Setelah Kirim Surat Teguran Ke RM, Kini Subandi Malah Ingin “Islah” Ada Apa ?

Read Time:1 Minute, 29 Second

SIDOARJO OPINI (liputansidoarjo.com)-
Seharian ini, pemberitaan media banyak diwarnai isu keinginan islah dari Subandi SH Bupati Sidoarjo, terlebih setelah melakukan pertemuan diskusi dengan beberapa LSM dan Ormas pada Kamis kemarin.

Dalam pertemuan itu, Subandi mengatakan kalimat ingin islah beberapa kali, bahkan dirinya siap meminta maaf kepada Wakil Bupati Hj Mimik Idayana jika ada salah.

Malahan pekan depan, dikabarkan ada gerakan dari LSM, yang siap demo untuk mendorong terciptanya Islah ini, dengan alasannya masing-masing.

Tentu saja lontaran dan dorongan islah ini cukup menarik dicermati.

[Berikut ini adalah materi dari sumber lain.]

-- ==== Sys2Proof/Machine/Cellar.lean ====
section
/-! DEFINITION. Machine/Cellar.lean: what is common to every access to a die's cellar: writes, counters, poison, WRITE packets
(R111, R138, R146, R158, R476). -/

namespace Sys2Proof.Machine

/-- Cellar bytes written: poison of the words written clears; the write counter moves on (R158, R476). -/
def cellarWrite (d a : Nat) (b : List Byte) (s : State) : State :=
  let c := (die s d).wrCarry + b.length
  dieCount d 0x1014 (c / 4096) (modDie d (fun x => { x with
    cellar := memWrite x.cellar a b, wrCarry := c % 4096
    poison := x.poison.filter fun w => decide (8 * w + 8 ≤ a) || decide (a + b.length ≤ 8 * w) }) s)

/-- The read counter moves on (R476). -/
def cellarReadCount (d n : Nat) (s : State) : State :=
  let c := (die s d).rdCarry + n
  dieCount d 0x1010 (c / 4096) (modDie d (fun x => { x with rdCarry := c % 4096 }) s)

/-- Poisoned words that a range meets (R158). -/
def poisonIn (x : Die) (a n : Nat) : Nat := (x.poison.filter fun w => decide (8 * w < a + n) && decide (a < 8 * w + 8)).length

/-- `n` bytes as WRITE packets of at most 512 from a node to another, from a data address that is a multiple of 64 (R136, R138). -/
def writePackets (src node : Nat) : Nat → Nat → List Byte → State → State
  | 0, _, _, s => s
  | k + 1, a, b, s => if b.isEmpty then s else writePackets src node k (a + 512) (b.drop 512) (inject src node 0 1 (a / 64) (b.take 512) s)

/-- Bytes, of which some are not written, sent as WRITE packets of whole units with a byte to write (R46, R136 to R138). -/
def writeCells (src node a : Nat) (l : List (Option Byte)) (s : State) : State :=
  (unitRuns (l.length / 64 + 1) 0 l).foldl (fun s e => inject src node 0 1 ((a + e.1) / 64) e.2 s) s

/-- Bytes put into the cellar of die `e` by die `d`: over the ring as WRITE packets, or directly into its own (R20, R21, R46, R146). -/
def cellarPut (d e a : Nat) (l : List (Option Byte)) (s : State) : State :=
  if d = e then (cellRuns (l.length + 1) 0 l).foldl (fun s r => cellarWrite d (a + r.1) r.2 s) s
  else writeCells (d + 1) (e + 1) a l s

/-- A constant as the cellar holds it: scale words up to a word boundary, then rows; each S24 row is filled to a group, and positions of
blocks with M = 0 are not written (R40, R41, R46, R216). DESIGN CHOICE: the device writes the constant into its cellar, and it never writes
the T2 code 0b10 (R38): an element delivered with that code stands there as 0, and no later read of it counts a fault (log 84). -/
def constCells (body : List Byte) : List (Option Byte) :=
  let t := readTensor body 0 (readHdr body 0)
  let w := scaleBytes t.scales
  (padTo (roundUp w.length 4) w).map some ++ areaCells true t

/-- The bytes that a constant takes in the cellar, not written ones as 0. -/
def constImage (body : List Byte) : List Byte := (constCells body).map (·.getD 0)

/-- Cellar bytes read back by the die itself. -/
def cellarBytes (s : State) (d a n : Nat) : List Byte := memRead (die s d).cellar a n

end Sys2Proof.Machine
end

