/-- The reserved fields of a body, and reserved bits of its flags, are 0, by type (R205, R207 to R224). -/
def reservedZero (r : LRec) : Bool :=
  let b := r.body
  let each (n : Nat) (o step k : Nat) : Bool := (List.range n).all fun i => zeros b (o + step * i) k
  if r.typ = 2 then decide (rd b 2 1 ≤ 1) && zeros b 3 1 && zeros b 60 4
  else if r.typ = 8 then decide (rd b 3 1 ≤ 7) && zeros b 28 4
  else if r.typ = 4 then
    let n := rd b 0 2
    zeros b 6 2 && zeros b 40 8 && each n 55 16 1 && each (rd b 2 1) (48 + 16 * n + 30) 32 2
  else if r.typ = 3 then zeros b 3 5
  else if r.typ = 5 then zeros b 4 4 && zeros b 28 4
  else if r.typ = 7 then zeros b 33 3 && zeros b 40 8
  else if r.typ = 10 then zeros b 1 1 && zeros b 7 1 && zeros b 26 6
  else if r.typ = 11 then zeros b 2 14
  else if r.typ = 12 then zeros b 44 4 && zeros b (48 + roundUp (rd b 32 4) 16 + roundUp (rd b 36 4) 16 + 16) 16
  else if r.typ = 9 then zeros b 4 4 && each (rd b 3 1) 34 16 2
  else if r.typ = 15 then decide (rd b 1 1 ≤ 1) && zeros b 2 2 && zeros b 9 7
  else if r.typ = 13 then zeros b 4 12
  else if r.typ = 14 then zeros b 2 2 && each (rd b 1 1) 22 8 2
  else true

/-- A record of length 0 that is no END (R204). -/
def hollow (r : LRec) : Bool := !(r.typ == 0xFFFF) && r.len == 0

/-- Bases bound by an earlier TIMEBIND (R206). -/
def dupBinds (l : List LRec) : Errs :=
  let t := l.filter fun r => r.typ == 15 && !hollow r
  (t.filter fun r => (t.filter fun q => decide (q.idx < r.idx)).any fun q => rd q.body 0 1 == rd r.body 0 1).map fun r => (eFormat, r.idx)

/-- The checks of R202 to R205 on one record. -/
def recordErrs (r : LRec) : Errs :=
  err (!(rd r.head 8 4 == (crc32c (r.head.take 8 ++ sub r.head 12 4 ++ r.body)).toNat)) eCrc r.idx ++
  err (!(r.pad.all (· == 0)) || !(zeros r.head 2 2) || !(zeros r.head 12 4)) eFormat r.idx ++
  err (!(r.typ == 0xFFFF) && !(decide (1 ≤ r.typ) && decide (r.typ ≤ 15))) eFormat r.idx ++
  err (!(reservedZero r)) eFormat r.idx ++ err (hollow r) eZero r.idx ++ err (r.typ == 0xFFFF && !(r.len == 0)) eFormat r.idx

/-- Record types that may follow a region group, and one another (R206). -/
def afterRegions (t : Nat) : Bool := t == 4 || t == 9 || t == 15 || t == 13 || t == 14 || t == 0xFFFF

/-- Whether a record of type `t` may follow one of type `p`, `k` of whose kind stand there already (R206); 0 is the beginning. -/
def mayFollow (p k t : Nat) : Bool :=
  match p with
  | 0 => t == 1
  | 1 => t == 2
  | 2 => t == 8 || t == 4
  | 8 => (t == 8 && decide (k < 16384)) || t == 4
  | 4 => t == 3
  | 3 => (t == 3 && decide (k < 3)) || t == 5
  | 5 => (t == 5 && decide (k < 16)) || t == 6 || t == 7 || t == 10
  | 6 => t == 6 || t == 7 || t == 10
  | 7 => t == 6 || t == 7 || t == 10
  | 10 => t == 11 || t == 12 || afterRegions t
  | 11 => t == 12 || afterRegions t
  | 12 => afterRegions t
  | 9 => (t == 9 && decide (k < 256)) || t == 15 || t == 13 || t == 14 || t == 0xFFFF
  | 15 => (t == 15 && decide (k < 4)) || t == 13 || t == 14 || t == 0xFFFF
  | 13 => (t == 13 && decide (k < 64)) || t == 14 || t == 0xFFFF
  | 14 => t == 0xFFFF
  | _ => false

/-- The first record that R206's order and counts do not allow where it stands (log 35): `p` is the type before it, `k` how many of that
type in a row, `regions` and `consts` how many before it. -/
def orderErrs : Nat → Nat → Nat → Nat → List LRec → Errs
  | _, _, _, _, [] => []
  | p, k, regions, consts, r :: l =>
    let isConst := r.typ == 6 || r.typ == 7
    if mayFollow p k r.typ && !(r.typ == 4 && decide (256 ≤ regions)) && !(isConst && decide (4096 ≤ consts)) then
      orderErrs r.typ (if r.typ = p then k + 1 else 1) (if r.typ = 4 then regions + 1 else regions) (if isConst then consts + 1 else consts) l
    else [(eFormat, r.idx)]

/-- A record of a region group beside its REGION. -/
def inGroup (t : Nat) : Bool := t == 3 || t == 5 || t == 6 || t == 7 || t == 10 || t == 11 || t == 12

/-- The region groups of a stream: each REGION with the records of its group that follow it at once. -/
def regionGroups : List LRec → List (List LRec)
  | [] => []
  | r :: l => if r.typ = 4 then (r :: l.takeWhile fun q => inGroup q.typ) :: regionGroups l else regionGroups l

/-- How many records of a type. -/
def countTyp (l : List LRec) (t : Nat) : Nat := (l.filter fun r => r.typ == t).length

/-- A group with the records that every region has, which no record out of order cuts short. -/
def groupWhole (broken : Errs) (g : List LRec) : Bool :=
  decide (1 ≤ countTyp g 3) && decide (1 ≤ countTyp g 5) && countTyp g 10 == 1 &&
  !(broken.any fun e => e.2 == (g.getLastD default).idx + 1)

/-! ### Tensors (R65, R197, R216) -/

/-- A tensor header that declares no tensor. DEDUCED: a whole-axis block above 65,536 elements, which only the block of a complex transform
may be, is the 131,072 of S24, a transform's output format, or of S16, its other input format, along the innermost axis (R43, R90; log 76). -/
def hdrBad (h : TensorHdr) : Bool :=
  (h.block == 0 && !(wholeLegal (h.fmt == 9 || h.fmt == 7) (hdrShape h) h.axis)) ||
  !(decide (1 ≤ h.fmt) && decide (h.fmt ≤ 11)) || !(decide (1 ≤ h.rank) && decide (h.rank ≤ 6)) || decide (h.rank ≤ h.axis) ||
  decide (4 < h.block) || (h.extents.drop h.rank).any (fun e => !(e == 0)) || h.extents.any (fun e => decide (16777216 < e)) ||
  decide (2147483648 < prod (hdrShape h))

/-- A tensor in the form of R216 at an offset, faulty or not. -/
def tensorBad (b : List Byte) (o : Nat) : Bool :=
  let h := readHdr b o
  let sw := 2 * hdrScales h
  let eo := o + 32 + roundUp sw 16
  hdrBad h || !(h.elemBytes == hdrElems h) || decide (b.length < o + hdrLength h) ||
  ((List.range (hdrScales h)).any fun i => bitOf (rd b (o + 32 + 2 * i) 2) 0) ||
  !(zeros b (o + 32 + sw) (roundUp sw 16 - sw)) || !(zeros b (eo + h.elemBytes) (roundUp h.elemBytes 16 - h.elemBytes))

/-- On-die size of a constant by its header (R216). -/
def onDie (h : TensorHdr) : Nat := 2 * hdrScales h + h.elemBytes

/-! ### Reading the bodies (R207 to R224) -/

/-- STREAM. -/
def readStream (b : List Byte) : StreamRec :=
  ⟨rd b 0 1, rd b 1 1, rd b 2 1, rd b 3 1, rd b 4 2, rd b 6 2, rd b 8 4, rd b 12 4, rd b 16 2, rd b 18 2, rd b 20 4, rd b 24 1,
    rd b 25 1, rd b 26 2⟩

/-- An output descriptor at an offset. -/
def readOut (b : List Byte) (o : Nat) : OutRec := { hdr := { readHdr b o with elemBytes := 0 }, derived := rd b (o + 28) 2 }

/-- PLACEMENT. -/
def readPlace (b : List Byte) : PlaceRec := ⟨rd b 0 1, rd b 1 1, rd b 2 1, rd b 8 8⟩

/-- PROGRAM. -/
def readProg (b : List Byte) : ProgRec := ⟨rd b 0 2, rd b 2 2, rd b 8 8, rd b 16 8, b.drop 32⟩

/-- CONST or CONSTREF. -/
def readConst (r : LRec) : ConstRec :=
  let h := readHdr r.body 0
  if r.typ = 6 then ⟨2, h, onDie h, 0, shake256 32 r.body, r.body⟩
  else ⟨rd r.body 32 1, h, onDie h, rd r.body 36 4, sub r.body 48 32, []⟩

/-- INTEGRITY. -/
def readInteg (b : List Byte) : IntegRec :=
  ⟨rd b 0 1, rd b 2 2, rd b 4 1, rd b 5 1, rd b 6 1, rd b 8 8, rd b 16 8, rd b 24 2⟩

/-- VERDICT. -/
def readVerdict (b : List Byte) : List Word := (List.range (rd b 0 2)).map fun i => w32 (rd b (16 + 4 * i) 4)

/-- TUNING. -/
def readTuning (b : List Byte) : TuningRec :=
  let i := rd b 32 4
  ⟨rd b 0 8, rd b 8 8, sub b 16 16, sub b 48 i, sub b (48 + roundUp i 16) (rd b 36 4)⟩
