-- ==== Sys2Proof/Machine/Move.lean ====
section
/-! DEFINITION. Machine/Move.lean: regions whose clusters no longer qualify (R128, R234). -/

namespace Sys2Proof.Machine

/-- A region's clusters on its chosen placement all still qualify. -/
def mainHolds (s : State) (n g : Nat) : Bool :=
  let x := regionRt s n g
  match (regionRec s n g).bind fun r => placeRec r x.chosen with
  | some p => diePresent s p.die && !x.clusters.isEmpty && x.clusters.all fun c => clQualifies (die s p.die) p.minCores c
  | none => true

/-- A DUPLEX copy's clusters all still qualify. -/
def partnerHolds (s : State) (n g : Nat) : Bool :=
  let x := regionRt s n g
  match (regionRec s n g).bind fun r => placeRec r 3 with
  | some p => diePresent s p.die && !x.pClusters.isEmpty && x.pClusters.all fun c => clQualifies (die s p.die) p.minCores c
  | none => true

/-- The placement of the main region that bounds a shadow region's, where `g` shadows (R231). -/
def shadowPlace (s : State) (n : Nat) (l : Layout) (r : RegionRec) : Option PlaceRec :=
  if r.integ.mode = 2 then (l.regions.getD r.integ.shadow default).places[(regionRt s n r.integ.shadow).chosen]? else none

/-- What is kept for region `g` once it is on clusters `cl` of placement `k`: its spill and bound are that placement's (R231, R234). -/
def movedTo (s : State) (n g k : Nat) (cl : List Nat) : RegionRt :=
  match regionRec s n g, (part s n).layout with
  | some r, some l =>
    let p := r.places.getD k default
    { regionRt s n g with chosen := k, clusters := cl, spill := spillOf r p, tmin := tminOf l r p (shadowPlace s n l r) }
  | _, _ => regionRt s n g

/-- A move of region `g` to clusters `cl` of placement `k` keeps the limits of R234. -/
def moveFits (s : State) (n g k : Nat) (cl : List Nat) : Bool :=
  match (part s n).layout with
  | none => false
  | some l => clustersFit l ((heldRegions (part s n) l).set g (movedTo s n g k cl))

/-- The placement that R128 moves a region to: the current one, else the first later usable one that qualifies. -/
def moveTarget (s : State) (n g : Nat) : Option (Nat × List Nat) :=
  let x := regionRt s n g
  match regionRec s n g with
  | none => none
  | some r =>
    ([0, 1, 2].filter fun k => decide (x.chosen ≤ k) && x.usable.getD k false).findSome? fun k =>
      ((r.places[k]?).bind (placeClusters s)).bind fun cl => if moveFits s n g k cl then some (k, cl) else none

/-- The frames of a region that wait: the real ones are REFUSED with a cause, the tuning ones of a partition that no longer
runs are dropped and counted as skipped (R128, R191). -/
def refuseWaiting (n : Nat) (g : Option Nat) (cause : Nat) (s : State) : State :=
  let l := s.frames.filter fun f => f.id.part == n && (g.isNone || g == some f.id.region) && f.phase == .waiting && f.attempt == 0
  l.foldl (fun s f =>
    if f.id.tuning then
      if cause = 5 then dropFrame f.id (modPart n (fun p => { p with skipped := up16 p.skipped }) s) else s
    else refuse f cause s) s

/-- A partition becomes FENCED (R128, R129): its unit stops, its waiting frames are REFUSED. -/
def fencePartition (n : Nat) (s : State) : State :=
  if (part s n).st = 4 then s else refuseWaiting n none 5 (setPartState n 4 (wdgPartStop n s))

/-- R128 for a region's main placement: the move begins, or the partition becomes FENCED. A fence that takes a cluster of a move in
progress out of qualifying begins the move anew. -/
def moveMain (n g : Nat) (s : State) : State :=
  if (part s n).st == 0 || (part s n).st == 4 || (part s n).st == 5 then s
  else
    match moveTarget s n g, regionRec s n g with
    | some (k, cl), some r =>
      let s := modRegion n g (fun _ => { movedTo s n g k cl with reload := some (tbSafe s + 50000000), moveNext := false }) s
      refuseWaiting n (some g) 4 (logError 13 (r.places.getD k default).die n g k s)
    | _, _ =>
      let d := (((regionRec s n g).bind fun r => placeRec r (regionRt s n g).chosen).map (·.die)).getD 0
      fencePartition n (logError 13 d n g 0xFF s)

/-- The clusters on which a DUPLEX copy can stand: the lowest-numbered qualifying PARTNER_CANDIDATES, within the limits of R234. -/
def partnerTarget (s : State) (n g : Nat) : Option (List Nat) :=
  ((regionRec s n g).bind fun r => placeRec r 3).bind fun p => (placeClusters s p).filter fun cl =>
    (regionRt s n g).pUsable && ((part s n).layout).any fun l => clustersFit l ((heldRegions (part s n) l).set g { regionRt s n g with pClusters := cl })

/-- R128 for a DUPLEX copy. -/
def movePartner (n g : Nat) (s : State) : State :=
  match (regionRec s n g).bind fun r => placeRec r 3 with
  | some _ =>
    let t := partnerTarget s n g
    modRegion n g (fun x => { x with pClusters := t.getD [], pReload := t.isSome, pMoveNext := false }) s
  | none => s

/-- A copy of the region is on its cores. -/
def regionBusy (s : State) (n g : Nat) : Bool :=
  s.frames.any fun f => f.id.part == n && !(f.phase == .waiting) &&
    (f.main.region == g || (f.twin.map (·.region)) == some g)

/-- Every region whose clusters a change on a die took out of qualifying goes through R128; where `defer`, a region of a RUNNING partition
with an unpublished started frame only after it (R297). -/
def moveRegions (d : Nat) (defer : Bool) (s : State) : State :=
  (List.range 16).foldl (fun s n =>
    match (part s n).layout with
    | none => s
    | some l => (List.range l.regions.length).foldl (fun s g =>
        let r := l.regions.getD g default
        let onD := ((placeRec r (regionRt s n g).chosen).map (·.die)) == some d
        let wait := defer && (part s n).st == 2 && regionBusy s n g
        let s := if onD && !mainHolds s n g then
            (if wait then modRegion n g (fun x => { x with moveNext := true }) s else moveMain n g s) else s
        if r.integ.mode == 3 && r.integ.pDie == d && !partnerHolds s n g then
          (if wait then modRegion n g (fun x => { x with pMoveNext := true }) s else movePartner n g s) else s) s) s

/-- A move deferred by a frame goes on once it has been published (R297). -/
def moveDeferred (n g : Nat) (s : State) : State :=
  if regionBusy s n g then s
  else
    let s := if (regionRt s n g).moveNext then
        let s := modRegion n g (fun x => { x with moveNext := false }) s
        if mainHolds s n g then s else moveMain n g s
      else s
    if (regionRt s n g).pMoveNext then
      let s := modRegion n g (fun x => { x with pMoveNext := false }) s
      if partnerHolds s n g then s else movePartner n g s
    else s

/-- The deferred moves of a partition's regions, a shadow region's among them. -/
def movesDeferred (n : Nat) (s : State) : State :=
  (List.range (((part s n).layout.map (·.regions.length)).getD 0)).foldl (fun s g => moveDeferred n g s) s

end Sys2Proof.Machine
end

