-- ==== Sys2Proof/Machine/Load.lean ====
section
/-! DEFINITION. Machine/Load.lean: loading, unloading, starting and stopping partitions, stored layouts, uploaded constants and
result rings (R222, R227 to R238, R289, R295, R296, R387, R429, R430). -/

namespace Sys2Proof.Machine

/-! ### What the device chooses in the cellar (R169, R217, R228) -/

/-- The data address of a stream's space on a die. -/
def streamAt (s : State) (n : Nat) (l : Layout) (d i : Nat) : Nat := (part s n).cellBase.getD d 0 + streamOffset s n l d i

/-- The descriptor that a STREAM record gives, with empty ring and SCAN state 0 (R167, R209). The rows of a bound EVT input carry the scale
word 0x0100 (R184). -/
def freshCtx (s : State) (n : Nat) (l : Layout) (d i : Nat) : Ctx :=
  let r := l.streams.getD i default
  let at_ := streamAt s n l d i
  let state := at_ + roundUp (ringBytes r) 64 + roundUp (indexBytes r) 64
  { kind := r.kind, part := n, stream := i, fmt := r.fmt, flags := r.sflags % 8, channels := r.channels
    source := if captureFed r || r.kind == 3 then r.source else 0xFFFF
    ringBase := at_ / 64, ringLength := r.ringLength, stateBase := if r.stateLength = 0 then 0 else state / 64
    stateLength := r.stateLength, scale := if r.evtBind ≤ 7 then 0x0100 else r.scale, blockSamples := r.blockSamples
    nextSeq := if captureFed r then (capPort s ((maskPorts r.source).headD 0)).nextSeq else 0 }

/-- The 64 bytes of a descriptor CMD; the die forms the DCRC (R167, R168). -/
def descBytes (c : Ctx) : List Byte := ctxBody c ++ zeroBytes 4

/-- The descriptors of a partition go to a die as CMDs, from its STREAM records (R146, R228 step 4, R459 step 4). -/
def sendDescriptors (n d : Nat) (s : State) : State :=
  match heldLayout (part s n) with
  | none => s
  | some l => (List.range l.streams.length).foldl (fun s i =>
      match slotOn s n i d with
      | some c => sendCmd d cmdDescriptor (descArgs c (descBytes (freshCtx s n l d i))) s
      | none => s) s

/-- A descriptor of the partition has not been acknowledged by a die that is there. -/
def descriptorsOut (s : State) (n d : Nat) : Bool :=
  diePresent s d && (die s d).cmds.any fun c =>
    c.kind == cmdDescriptor && (part s n).slots.any fun t => decide ((d, c.args.headD 0) ∈ t.2)

/-- The windows that stand for as long as the partition is loaded (R146). -/
def partWindows (s : State) (n d : Nat) (l : Layout) : List Window :=
  (List.range l.streams.length).flatMap fun i =>
    let r := l.streams.getD i default
    match slotOn s n i d with
    | none => []
    | some _ =>
      let at_ := streamAt s n l d i
      let ring := roundUp (ringBytes r) 64
      if r.kind = 1 then [⟨0, at_, at_ + ring + roundUp (indexBytes r) 64, n, false⟩]
      else if r.kind = 2 then [⟨0, at_, at_ + ring, n, false⟩]
      else
        let lo := at_ + ring + roundUp r.stateLength 64
        ((List.range l.regions.length).filter fun g => (l.regions.getD g default).outputs.any fun o => o.derived == i).flatMap fun g =>
          ((regionDies (l.regions.getD g default) (regionRt s n g)).eraseDups.filter fun e => !(e == d)).map fun e =>
            ⟨e + 1, lo, lo + roundUp (stagingBytes l i) 64, n, false⟩

/-- The constants of a partition on a die: index, address, contents. -/
def partConsts (s : State) (n d : Nat) (l : Layout) : List (Nat × Nat × List (Option Byte)) := constPlaces s n d l (heldRegions (part s n) l)

/-- The windows of the constant areas, open during step 4 of R228 (R146). -/
def constWindows (s : State) (n d : Nat) (l : Layout) : List Window :=
  (partConsts s n d l).map fun c => ⟨0, c.2.1, c.2.1 + roundUp c.2.2.length 64, n, false⟩

/-- Step 4 of R228 for a die: windows, constants and programs on BULK, descriptors on CTRL (R138, R146). -/
def sendLoad (n d : Nat) (l : Layout) (s : State) : State :=
  let w := constWindows s n d l
  let s := modDie d (fun x => { x with windows := x.windows ++ w }) s
  let s := (partConsts s n d l).foldl (fun s c => writeCells 0 (d + 1) c.2.1 c.2.2 s) s
  let s := (List.range l.regions.length).foldl (fun s g =>
    let r := l.regions.getD g default
    if d ∈ regionDies r (regionRt s n g) then r.progs.foldl (fun s p => sendCode d p.code s) s else s) s
  sendDescriptors n d s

Pasalnya, sebelum ada lontaran islah ini, Subandi cukup berani mengirimkan surat teguran kepada Rahmat Muhajirin SH yang tak lain suami Wabup Mimik Idayana, yang meminta mengembalikan tiga SHM yang disebut sebagai titipannya saat Pilkada 2024.

Bahkan dibaris terakhir surat pertanggal 27 Januari 2026 itu, Rahmat Muhajirin diberi waktu tiga hari hingga 30 Januari 2026, untuk mengembalikan sertifikat itu.

Jika tidak, maka Subandi menyebut akan mengambil langkah tindakan hukum tegas, yang tidak dijabarkan seperti apa tindakan hukum tegas itu.

Namun alih-alih mengambil langkah tindakan tegas, sampai akhir batas waktu tiga hari itu, tidak ada tindakan apapun yang dilakukan Subandi, dan terakhir pada 5 Januari kemarin, meluncur kalimat “Saya siap Islah”.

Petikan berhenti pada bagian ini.